REQUIRED ACTION | Search the data for the word "execSvAbort" and copy every line that contains it.

────────────────────────────────────────

theorem State.endDrill_kept {κ : Keep} {s : State} (hk : Kept κ s) :
    Kept κ (State.endDrill s) := by
  unfold State.endDrill
  (try simp only [])
  with_reducible repeat' (first | exact hk | apply State.setPl_kept | apply State.answer_kept | (rename_i e; refine pair_snd e ?_) | (rename_i e; refine pair_fst e ?_) | (rename_i e; refine pair_trd e ?_) | split | fail_if_no_progress apply Kept.rest)

theorem State.endReturn_kept {κ : Keep} {s : State} (hk : Kept κ s) :
    Kept κ (State.endReturn s) := by
  unfold State.endReturn
  (try simp only [])
  with_reducible repeat' (first | exact hk | apply State.setHealth_kept | apply State.setPl_kept | (rename_i e; refine pair_snd e ?_) | (rename_i e; refine pair_fst e ?_) | (rename_i e; refine pair_trd e ?_) | split | fail_if_no_progress apply Kept.rest)

theorem State.silence_kept {κ : Keep} {s : State} {p : Plane} (hk : Kept κ s) :
    Kept κ (State.silence s p) := by
  unfold State.silence
  (try simp only [])
  with_reducible repeat' (first | exact hk | exact id | apply State.updLane_kept | refine State.over_kept (fun _ _ hk => ?_) ?_ | (rename_i e; refine pair_snd e ?_) | (rename_i e; refine pair_fst e ?_) | (rename_i e; refine pair_trd e ?_) | split | fail_if_no_progress apply Kept.rest | apply Kept.links_)

theorem State.fencePlane_kept {κ : Keep} {s : State} {p : Plane} {auto : Bool} (hk : Kept κ s) :
    Kept κ (State.fencePlane s p auto) := by
  unfold State.fencePlane
  (try simp only [])
  with_reducible repeat' (first | exact hk | apply State.silence_kept | apply State.endReturn_kept | apply State.endDrill_kept | apply State.endSequence_kept | apply State.swapRoles_kept | apply State.setHealth_kept | apply State.setPl_kept | apply ite_kept | split | fail_if_no_progress apply Kept.rest)

theorem State.fenceRow_kept {κ : Keep} {s : State} {p : Plane} (hk : Kept κ s) :
    Kept κ (State.fenceRow s p) := by
  unfold State.fenceRow
  (try simp only [])
  with_reducible repeat' (first | exact hk | apply State.fencePlane_kept | apply State.due_kept | apply State.dueResort_kept | apply ite_kept | split | fail_if_no_progress apply Kept.rest)

theorem State.enterLastResort_kept {κ : Keep} {s : State} (hk : Kept κ s) :
    Kept κ (State.enterLastResort s) := by
  unfold State.enterLastResort
  (try simp only [])
  with_reducible repeat' (first | exact hk | apply State.endReturn_kept | apply State.endDrill_kept | apply State.endSequence_kept | apply State.setPl_kept | apply State.alertState_kept | apply State.wr_kept | apply ite_kept | split | fail_if_no_progress apply Kept.rest)

theorem State.takeResort_kept {κ : Keep} {s : State} (hk : Kept κ s) :
    Kept κ (State.takeResort s) := by
  unfold State.takeResort
  (try simp only [])
  with_reducible repeat' (first | exact hk | apply State.enterLastResort_kept | apply ite_kept | (rename_i e; refine pair_snd e ?_) | (rename_i e; refine pair_fst e ?_) | (rename_i e; refine pair_trd e ?_) | split)

theorem State.countMismatch_kept {κ : Keep} {s : State} {key : Nat} (hk : Kept κ s) :
    Kept κ (State.countMismatch s key) := by
  unfold State.countMismatch
  (try simp only [])
  with_reducible repeat' (first | exact hk | exact id | apply State.bump_kept | apply State.setWord_kept | apply ite_kept | split)

theorem State.probationFail_kept {κ : Keep} {s : State} (hk : Kept κ s) :
    Kept κ (State.probationFail s) := by
  unfold State.probationFail
  (try simp only [])
  with_reducible repeat' (first | exact hk | apply State.fenceAt_kept | apply State.raise_kept | apply ite_kept | (rename_i e; refine pair_snd e ?_) | (rename_i e; refine pair_fst e ?_) | (rename_i e; refine pair_trd e ?_) | split)

theorem State.divHold_kept {κ : Keep} {s : State} {l : List Mismatch} (hk : Kept κ s) :
    Kept κ (State.divHold s l) := by
  unfold State.divHold
  (try simp only [])
  with_reducible repeat' (first | exact hk | exact id | apply State.probationFail_kept | apply State.countMismatch_kept | apply State.setPl_kept | apply State.wr_kept | apply State.setWord_kept | refine State.over_kept (fun _ _ hk => ?_) ?_ | apply ite_kept | exact (List.length_map _).trans | (rename_i e; refine pair_snd e ?_) | (rename_i e; refine pair_fst e ?_) | (rename_i e; refine pair_trd e ?_) | split | fail_if_no_progress apply Kept.rest)
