-- ==== Sys2Proof/Laws/KeptExec.lean ====
section
/-! SUPPORT. Laws/KeptExec.lean: every command keeps the invariants of the state (Laws/Kept.lean). -/

set_option linter.all false
set_option Elab.async false

namespace Sys2Proof.Machine

open Sys2Proof

theorem gated_kept {κ : Keep} {ok : Bool} {n : String} {u t : State} (hu : Kept κ u) (h : gated ok n u = .next t) : Kept κ t := by
  unfold gated at h
  split at h
  · cases h; exact hu
  · cases h

theorem State.ringMessage_kept {κ : Keep} {s : State} {f : State → State} (hf : ∀ s, Kept κ s → Kept κ (f s)) (hk : Kept κ s) :
    Kept κ (s.ringMessage f) := by
  unfold State.ringMessage
  split
  · exact hf _ hk
  · exact hk

theorem execFrameBoundary_kept {κ : Keep} {x : FrameIn} {s : State} {t : State} (hk : Kept κ s) (h_clk : κ.clk { frame := s.clk.frame + 1, point := 0, next := 0 }) (h_nor : ∀ x, κ.norIs x) (h : execFrameBoundary x s = .next t) : Kept κ t := by
  unfold execFrameBoundary at h
  refine gated_kept ?_ h
  with_reducible repeat' (first | exact hk | exact h_clk | exact h_nor | apply State.noteMortem_kept | apply State.frameBoundary_kept)

theorem execOfferInstant_kept {κ : Keep} {s : State} {t : State} (hk : Kept κ s) (h : execOfferInstant s = .next t) : Kept κ t := by
  unfold execOfferInstant at h
  refine gated_kept ?_ h
  with_reducible repeat' (first | exact hk | apply State.when_kept | apply State.when_kept | apply State.offer_kept)

theorem execAdmissionPoint_kept {κ : Keep} {differ : Bool} {s : State} {t : State} (hk : Kept κ s) (h_clk : κ.clk { s.clk with point := s.clk.next, next := s.clk.next + 1 }) (h_nor : ∀ x, κ.norIs x) (h : execAdmissionPoint differ s = .next t) : Kept κ t := by
  unfold execAdmissionPoint at h
  refine gated_kept ?_ h
  with_reducible repeat' (first | exact hk | exact h_clk | exact h_nor | apply State.noteMortem_kept | apply State.admissionPoint_kept)

theorem execReleaseDeadline_kept {κ : Keep} {overran : List Nat} {margins : List (Nat × Nat)} {found : List Mismatch} {replayed : List Mismatch} {s : State} {t : State} (hk : Kept κ s) (h : execReleaseDeadline overran margins found replayed s = .next t) : Kept κ t := by
  unfold execReleaseDeadline at h
  refine gated_kept ?_ h
  with_reducible repeat' (first | exact hk | apply State.releaseDeadline_kept)

theorem execModeApply_kept {κ : Keep} {s : State} {t : State} (hk : Kept κ s) (h_mode : ∀ x, κ.mode x) (h : execModeApply s = .next t) : Kept κ t := by
  unfold execModeApply at h
  refine gated_kept ?_ h
  with_reducible repeat' (first | exact hk | exact h_mode | apply State.when_kept | apply State.when_kept | apply State.modeApply_kept)

theorem execTlCalReq_kept {κ : Keep} {r : Requester} {tile : Nat} {s : State} {t : State} (hk : Kept κ s) (h : execTlCalReq r tile s = .next t) : Kept κ t := by
  unfold execTlCalReq at h
  refine gated_kept ?_ h
  with_reducible repeat' (first | exact hk | apply State.writeFields_kept)

theorem execTiaReq_kept {κ : Keep} {r : Requester} {tile : Nat} {s : State} {t : State} (hk : Kept κ s) (h : execTiaReq r tile s = .next t) : Kept κ t := by
  unfold execTiaReq at h
  refine gated_kept ?_ h
  with_reducible repeat' (first | exact hk | apply State.writeFields_kept)

theorem execCalAll_kept {κ : Keep} {r : Requester} {s : State} {t : State} (hk : Kept κ s) (h : execCalAll r s = .next t) : Kept κ t := by
  unfold execCalAll at h
  refine gated_kept ?_ h
  with_reducible repeat' (first | exact hk | apply State.writeFields_kept)

theorem execTileRunStart_kept {κ : Keep} {tile : Nat} {s : State} {t : State} (hk : Kept κ s) (h : execTileRunStart tile s = .next t) : Kept κ t := by
  unfold execTileRunStart at h
  refine gated_kept ?_ h
  with_reducible repeat' (first | exact hk | apply State.when_kept | apply State.when_kept | apply State.tileRunStart_kept)

theorem execTileRunEnd_kept {κ : Keep} {tile : Nat} {s : State} {t : State} (hk : Kept κ s) (h : execTileRunEnd tile s = .next t) : Kept κ t := by
  unfold execTileRunEnd at h
  refine gated_kept ?_ h
  with_reducible repeat' (first | exact hk | apply State.tileRunEnd_kept)

theorem execSvStart_kept {κ : Keep} {r : Requester} {s : State} {t : State} (hk : Kept κ s) (h : execSvStart r s = .next t) : Kept κ t := by
  unfold execSvStart at h
  refine gated_kept ?_ h
  with_reducible repeat' (first | exact hk | apply State.writeFields_kept)

theorem execSvAbort_kept {κ : Keep} {r : Requester} {s : State} {t : State} (hk : Kept κ s) (h : execSvAbort r s = .next t) : Kept κ t := by
  unfold execSvAbort at h
  refine gated_kept ?_ h
  with_reducible repeat' (first | exact hk | apply State.writeFields_kept)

────────────────────────────────────────

TASK ANSWER |
theorem execSvAbort_kept {κ : Keep} {r : Requester} {s : State} {t : State} (hk : Kept κ s) (h : execSvAbort r s = .next t) : Kept κ t := by
  unfold execSvAbort at h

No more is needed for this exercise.